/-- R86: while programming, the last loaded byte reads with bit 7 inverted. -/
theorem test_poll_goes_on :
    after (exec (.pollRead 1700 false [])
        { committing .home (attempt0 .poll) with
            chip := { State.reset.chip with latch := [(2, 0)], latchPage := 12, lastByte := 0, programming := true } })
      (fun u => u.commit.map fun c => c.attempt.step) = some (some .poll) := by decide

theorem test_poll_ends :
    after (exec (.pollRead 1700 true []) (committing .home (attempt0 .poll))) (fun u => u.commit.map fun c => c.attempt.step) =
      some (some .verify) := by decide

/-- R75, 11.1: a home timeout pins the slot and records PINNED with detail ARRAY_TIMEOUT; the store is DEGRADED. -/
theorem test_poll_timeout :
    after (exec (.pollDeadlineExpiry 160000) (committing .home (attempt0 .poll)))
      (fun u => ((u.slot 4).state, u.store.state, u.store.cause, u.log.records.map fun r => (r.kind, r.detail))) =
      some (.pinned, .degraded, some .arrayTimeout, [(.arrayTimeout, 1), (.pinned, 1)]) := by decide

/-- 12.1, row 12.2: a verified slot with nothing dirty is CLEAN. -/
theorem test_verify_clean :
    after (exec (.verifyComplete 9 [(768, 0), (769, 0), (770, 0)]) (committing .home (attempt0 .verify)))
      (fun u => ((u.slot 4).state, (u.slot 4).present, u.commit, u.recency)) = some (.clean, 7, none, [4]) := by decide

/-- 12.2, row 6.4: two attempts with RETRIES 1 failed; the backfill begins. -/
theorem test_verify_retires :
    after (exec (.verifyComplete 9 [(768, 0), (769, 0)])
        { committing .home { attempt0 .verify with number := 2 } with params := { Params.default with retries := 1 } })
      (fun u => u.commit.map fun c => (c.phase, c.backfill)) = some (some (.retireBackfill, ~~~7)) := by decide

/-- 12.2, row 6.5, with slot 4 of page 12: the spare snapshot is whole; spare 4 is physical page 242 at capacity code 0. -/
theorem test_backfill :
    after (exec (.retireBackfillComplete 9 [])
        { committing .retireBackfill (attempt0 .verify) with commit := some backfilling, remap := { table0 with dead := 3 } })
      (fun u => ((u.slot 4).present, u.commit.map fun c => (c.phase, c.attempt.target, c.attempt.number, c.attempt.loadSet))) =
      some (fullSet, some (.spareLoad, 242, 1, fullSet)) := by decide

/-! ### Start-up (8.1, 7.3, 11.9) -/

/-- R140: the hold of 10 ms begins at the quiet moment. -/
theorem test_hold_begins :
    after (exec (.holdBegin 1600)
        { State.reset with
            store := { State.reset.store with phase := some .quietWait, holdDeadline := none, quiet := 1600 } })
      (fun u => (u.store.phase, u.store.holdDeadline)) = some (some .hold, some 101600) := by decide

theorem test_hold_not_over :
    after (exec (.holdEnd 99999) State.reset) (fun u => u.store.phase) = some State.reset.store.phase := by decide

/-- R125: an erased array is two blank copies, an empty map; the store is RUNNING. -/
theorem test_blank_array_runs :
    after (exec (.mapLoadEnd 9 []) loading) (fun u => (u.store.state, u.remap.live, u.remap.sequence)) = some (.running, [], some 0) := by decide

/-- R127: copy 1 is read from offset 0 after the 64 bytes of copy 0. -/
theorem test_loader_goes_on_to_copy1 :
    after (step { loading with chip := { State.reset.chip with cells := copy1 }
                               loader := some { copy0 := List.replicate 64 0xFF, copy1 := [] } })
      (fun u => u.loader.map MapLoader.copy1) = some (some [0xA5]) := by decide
--------------------------------
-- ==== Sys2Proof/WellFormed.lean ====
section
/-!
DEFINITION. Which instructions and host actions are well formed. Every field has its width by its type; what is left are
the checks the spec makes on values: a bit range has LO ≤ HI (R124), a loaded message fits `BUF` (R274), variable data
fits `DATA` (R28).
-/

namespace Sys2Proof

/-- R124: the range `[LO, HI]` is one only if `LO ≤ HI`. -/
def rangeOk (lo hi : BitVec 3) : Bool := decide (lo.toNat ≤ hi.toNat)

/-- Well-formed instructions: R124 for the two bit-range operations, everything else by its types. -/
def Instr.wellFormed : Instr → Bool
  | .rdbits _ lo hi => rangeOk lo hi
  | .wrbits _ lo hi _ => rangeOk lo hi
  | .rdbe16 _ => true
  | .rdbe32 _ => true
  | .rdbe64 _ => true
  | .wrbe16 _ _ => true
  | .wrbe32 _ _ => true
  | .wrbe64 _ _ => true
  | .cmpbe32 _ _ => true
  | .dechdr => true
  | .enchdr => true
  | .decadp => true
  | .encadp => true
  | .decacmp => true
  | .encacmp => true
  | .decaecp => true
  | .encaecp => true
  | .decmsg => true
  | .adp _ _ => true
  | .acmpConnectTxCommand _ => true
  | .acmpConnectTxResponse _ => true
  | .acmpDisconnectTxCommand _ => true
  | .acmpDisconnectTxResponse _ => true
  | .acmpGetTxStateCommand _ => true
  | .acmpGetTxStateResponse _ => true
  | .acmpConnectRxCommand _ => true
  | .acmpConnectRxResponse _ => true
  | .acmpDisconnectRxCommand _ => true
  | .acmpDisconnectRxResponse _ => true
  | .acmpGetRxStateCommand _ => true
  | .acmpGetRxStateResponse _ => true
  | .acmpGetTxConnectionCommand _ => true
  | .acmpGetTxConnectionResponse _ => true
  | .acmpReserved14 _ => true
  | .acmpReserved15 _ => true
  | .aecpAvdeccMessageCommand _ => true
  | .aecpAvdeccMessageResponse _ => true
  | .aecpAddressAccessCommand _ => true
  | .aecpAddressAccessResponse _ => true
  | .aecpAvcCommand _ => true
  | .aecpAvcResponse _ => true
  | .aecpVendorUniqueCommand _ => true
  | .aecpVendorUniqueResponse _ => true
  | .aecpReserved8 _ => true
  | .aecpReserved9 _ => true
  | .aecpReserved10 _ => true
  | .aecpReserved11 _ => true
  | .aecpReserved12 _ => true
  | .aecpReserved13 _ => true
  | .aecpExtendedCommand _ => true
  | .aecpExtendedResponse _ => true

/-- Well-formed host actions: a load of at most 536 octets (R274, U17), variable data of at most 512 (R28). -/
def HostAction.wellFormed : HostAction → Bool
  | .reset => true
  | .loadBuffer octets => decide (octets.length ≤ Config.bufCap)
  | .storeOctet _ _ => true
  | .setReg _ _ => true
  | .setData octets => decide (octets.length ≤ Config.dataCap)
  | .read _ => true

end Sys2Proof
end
--------------------------------
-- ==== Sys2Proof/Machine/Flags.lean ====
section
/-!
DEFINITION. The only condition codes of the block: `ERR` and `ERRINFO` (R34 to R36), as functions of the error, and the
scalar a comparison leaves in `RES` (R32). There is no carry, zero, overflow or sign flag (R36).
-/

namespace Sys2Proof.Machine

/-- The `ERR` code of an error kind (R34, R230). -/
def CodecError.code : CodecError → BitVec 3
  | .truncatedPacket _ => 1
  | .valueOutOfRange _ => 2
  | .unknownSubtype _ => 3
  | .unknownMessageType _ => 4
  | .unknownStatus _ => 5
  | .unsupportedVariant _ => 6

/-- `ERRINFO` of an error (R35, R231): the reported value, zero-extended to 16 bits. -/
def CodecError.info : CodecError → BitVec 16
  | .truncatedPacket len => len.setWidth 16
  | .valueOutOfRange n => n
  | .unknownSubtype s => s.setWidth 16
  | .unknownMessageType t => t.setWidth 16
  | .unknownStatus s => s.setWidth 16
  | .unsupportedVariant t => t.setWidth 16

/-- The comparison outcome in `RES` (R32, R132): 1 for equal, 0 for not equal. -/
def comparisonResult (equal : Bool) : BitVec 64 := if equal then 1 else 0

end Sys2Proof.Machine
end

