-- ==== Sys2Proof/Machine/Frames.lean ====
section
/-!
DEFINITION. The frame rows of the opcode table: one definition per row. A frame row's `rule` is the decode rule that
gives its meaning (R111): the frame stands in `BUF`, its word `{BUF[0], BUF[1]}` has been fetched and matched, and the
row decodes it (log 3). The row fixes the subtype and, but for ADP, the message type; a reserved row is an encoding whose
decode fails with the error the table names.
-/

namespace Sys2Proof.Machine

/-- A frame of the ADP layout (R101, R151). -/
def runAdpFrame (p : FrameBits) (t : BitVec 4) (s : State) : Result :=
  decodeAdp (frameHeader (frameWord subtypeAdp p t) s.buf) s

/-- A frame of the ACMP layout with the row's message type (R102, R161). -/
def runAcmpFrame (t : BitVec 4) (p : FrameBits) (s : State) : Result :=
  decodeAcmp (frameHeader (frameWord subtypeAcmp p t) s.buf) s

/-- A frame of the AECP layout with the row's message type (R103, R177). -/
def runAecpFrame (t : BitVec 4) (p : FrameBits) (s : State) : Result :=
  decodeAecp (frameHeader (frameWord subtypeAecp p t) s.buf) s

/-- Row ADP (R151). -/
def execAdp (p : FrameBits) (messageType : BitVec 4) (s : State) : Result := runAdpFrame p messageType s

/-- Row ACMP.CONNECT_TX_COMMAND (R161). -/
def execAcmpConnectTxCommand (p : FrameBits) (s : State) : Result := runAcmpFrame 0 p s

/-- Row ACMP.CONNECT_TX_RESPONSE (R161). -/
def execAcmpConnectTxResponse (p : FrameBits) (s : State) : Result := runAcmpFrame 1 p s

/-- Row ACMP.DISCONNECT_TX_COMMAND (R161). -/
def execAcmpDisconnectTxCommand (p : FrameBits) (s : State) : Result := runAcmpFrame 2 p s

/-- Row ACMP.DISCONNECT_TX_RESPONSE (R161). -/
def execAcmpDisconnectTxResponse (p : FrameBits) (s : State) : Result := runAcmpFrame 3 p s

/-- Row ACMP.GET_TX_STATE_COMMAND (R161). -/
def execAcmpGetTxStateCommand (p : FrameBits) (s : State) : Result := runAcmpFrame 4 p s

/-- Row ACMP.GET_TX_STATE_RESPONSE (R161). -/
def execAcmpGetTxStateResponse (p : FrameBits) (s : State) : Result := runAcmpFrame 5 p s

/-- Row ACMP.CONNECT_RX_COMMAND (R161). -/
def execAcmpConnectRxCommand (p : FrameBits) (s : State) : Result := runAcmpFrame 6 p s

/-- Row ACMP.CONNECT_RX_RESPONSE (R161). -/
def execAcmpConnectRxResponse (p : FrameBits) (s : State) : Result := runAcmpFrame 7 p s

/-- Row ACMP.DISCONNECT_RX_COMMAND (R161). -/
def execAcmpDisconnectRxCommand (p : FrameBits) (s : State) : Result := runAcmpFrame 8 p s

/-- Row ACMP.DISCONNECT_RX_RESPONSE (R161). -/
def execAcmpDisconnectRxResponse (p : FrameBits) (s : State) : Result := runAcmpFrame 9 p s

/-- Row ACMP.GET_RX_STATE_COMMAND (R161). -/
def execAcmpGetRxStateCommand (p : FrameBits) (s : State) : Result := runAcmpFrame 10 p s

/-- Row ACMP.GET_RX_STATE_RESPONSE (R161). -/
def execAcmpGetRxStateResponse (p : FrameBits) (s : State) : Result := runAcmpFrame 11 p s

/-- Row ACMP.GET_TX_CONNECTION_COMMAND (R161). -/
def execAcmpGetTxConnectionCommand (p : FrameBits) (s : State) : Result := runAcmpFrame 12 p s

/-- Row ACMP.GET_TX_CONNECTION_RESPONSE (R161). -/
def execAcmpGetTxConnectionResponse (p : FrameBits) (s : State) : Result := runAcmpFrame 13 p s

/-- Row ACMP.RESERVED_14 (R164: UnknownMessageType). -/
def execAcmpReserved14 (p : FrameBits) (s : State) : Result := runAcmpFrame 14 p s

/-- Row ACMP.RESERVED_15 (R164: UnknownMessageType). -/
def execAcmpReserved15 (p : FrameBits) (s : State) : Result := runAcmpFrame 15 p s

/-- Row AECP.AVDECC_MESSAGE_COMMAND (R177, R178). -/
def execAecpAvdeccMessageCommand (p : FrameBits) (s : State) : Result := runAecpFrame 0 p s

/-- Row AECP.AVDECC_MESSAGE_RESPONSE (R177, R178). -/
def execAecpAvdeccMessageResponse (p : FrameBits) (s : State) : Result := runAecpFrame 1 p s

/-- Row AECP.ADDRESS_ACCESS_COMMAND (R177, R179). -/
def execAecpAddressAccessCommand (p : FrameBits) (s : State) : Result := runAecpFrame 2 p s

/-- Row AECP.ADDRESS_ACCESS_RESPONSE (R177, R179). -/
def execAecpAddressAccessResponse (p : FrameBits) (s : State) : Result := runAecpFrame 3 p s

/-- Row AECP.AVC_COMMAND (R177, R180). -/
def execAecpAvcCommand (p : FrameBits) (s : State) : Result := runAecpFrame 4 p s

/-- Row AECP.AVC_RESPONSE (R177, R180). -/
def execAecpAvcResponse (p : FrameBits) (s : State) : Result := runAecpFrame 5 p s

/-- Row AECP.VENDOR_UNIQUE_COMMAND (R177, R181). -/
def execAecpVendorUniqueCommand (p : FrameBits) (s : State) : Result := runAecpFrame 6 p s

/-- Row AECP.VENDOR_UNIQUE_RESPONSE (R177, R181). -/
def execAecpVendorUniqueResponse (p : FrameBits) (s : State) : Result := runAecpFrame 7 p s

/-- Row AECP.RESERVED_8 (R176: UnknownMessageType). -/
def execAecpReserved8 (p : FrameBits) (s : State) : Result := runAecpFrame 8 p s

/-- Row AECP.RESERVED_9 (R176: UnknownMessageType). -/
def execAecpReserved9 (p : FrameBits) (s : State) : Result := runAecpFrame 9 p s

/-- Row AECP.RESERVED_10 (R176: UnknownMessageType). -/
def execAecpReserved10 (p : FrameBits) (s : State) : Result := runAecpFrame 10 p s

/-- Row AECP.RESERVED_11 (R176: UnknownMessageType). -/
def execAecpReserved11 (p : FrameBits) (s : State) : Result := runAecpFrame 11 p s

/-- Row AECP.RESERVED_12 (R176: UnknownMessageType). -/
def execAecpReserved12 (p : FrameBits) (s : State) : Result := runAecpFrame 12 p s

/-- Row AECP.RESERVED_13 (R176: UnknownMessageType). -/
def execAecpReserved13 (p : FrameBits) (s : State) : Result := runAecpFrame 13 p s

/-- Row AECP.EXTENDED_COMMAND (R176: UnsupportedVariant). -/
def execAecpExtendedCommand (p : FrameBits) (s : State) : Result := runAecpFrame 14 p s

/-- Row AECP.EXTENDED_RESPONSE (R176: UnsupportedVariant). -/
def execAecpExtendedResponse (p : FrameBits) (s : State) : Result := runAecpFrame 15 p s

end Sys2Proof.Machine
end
--------------------------------
__Your objective__. Would you please copy exactly the part of the entries above that begins at the line containing "7 inverted. -/" and ends at the line containing "(fun u => u.commit.map fun c => (c.phase, c.backfill))", both lines included?

__Answer section__.
/-- R86: while programming, the last loaded byte reads with bit 7 inverted. -/
theorem test_poll_goes_on :
    after (exec (.pollRead 1700 false [])
        { committing .home (attempt0 .poll) with
            chip := { State.reset.chip with latch := [(2, 0)], latchPage := 12, lastByte := 0, programming := true } })
      (fun u => u.commit.map fun c => c.attempt.step) = some (some .poll) := by decide

theorem test_poll_ends :
    after (exec (.pollRead 1700 true []) (committing .home (attempt0 .poll))) (fun u => u.commit.map fun c => c.attempt.step) =
      some (some .verify) := by decide

/-- R75, 11.1: a home timeout pins the slot and records PINNED with detail ARRAY_TIMEOUT; the store is DEGRADED. -/
theorem test_poll_timeout :
    after (exec (.pollDeadlineExpiry 160000) (committing .home (attempt0 .poll)))
      (fun u => ((u.slot 4).state, u.store.state, u.store.cause, u.log.records.map fun r => (r.kind, r.detail))) =
      some (.pinned, .degraded, some .arrayTimeout, [(.arrayTimeout, 1), (.pinned, 1)]) := by decide

/-- 12.1, row 12.2: a verified slot with nothing dirty is CLEAN. -/
theorem test_verify_clean :
    after (exec (.verifyComplete 9 [(768, 0), (769, 0), (770, 0)]) (committing .home (attempt0 .verify)))
      (fun u => ((u.slot 4).state, (u.slot 4).present, u.commit, u.recency)) = some (.clean, 7, none, [4]) := by decide

/-- 12.2, row 6.4: two attempts with RETRIES 1 failed; the backfill begins. -/
theorem test_verify_retires :
    after (exec (.verifyComplete 9 [(768, 0), (769, 0)])
        { committing .home { attempt0 .verify with number := 2 } with params := { Params.default with retries := 1 } })
      (fun u => u.commit.map fun c => (c.phase, c.backfill)) = some (some (.retireBackfill, ~~~7)) := by decide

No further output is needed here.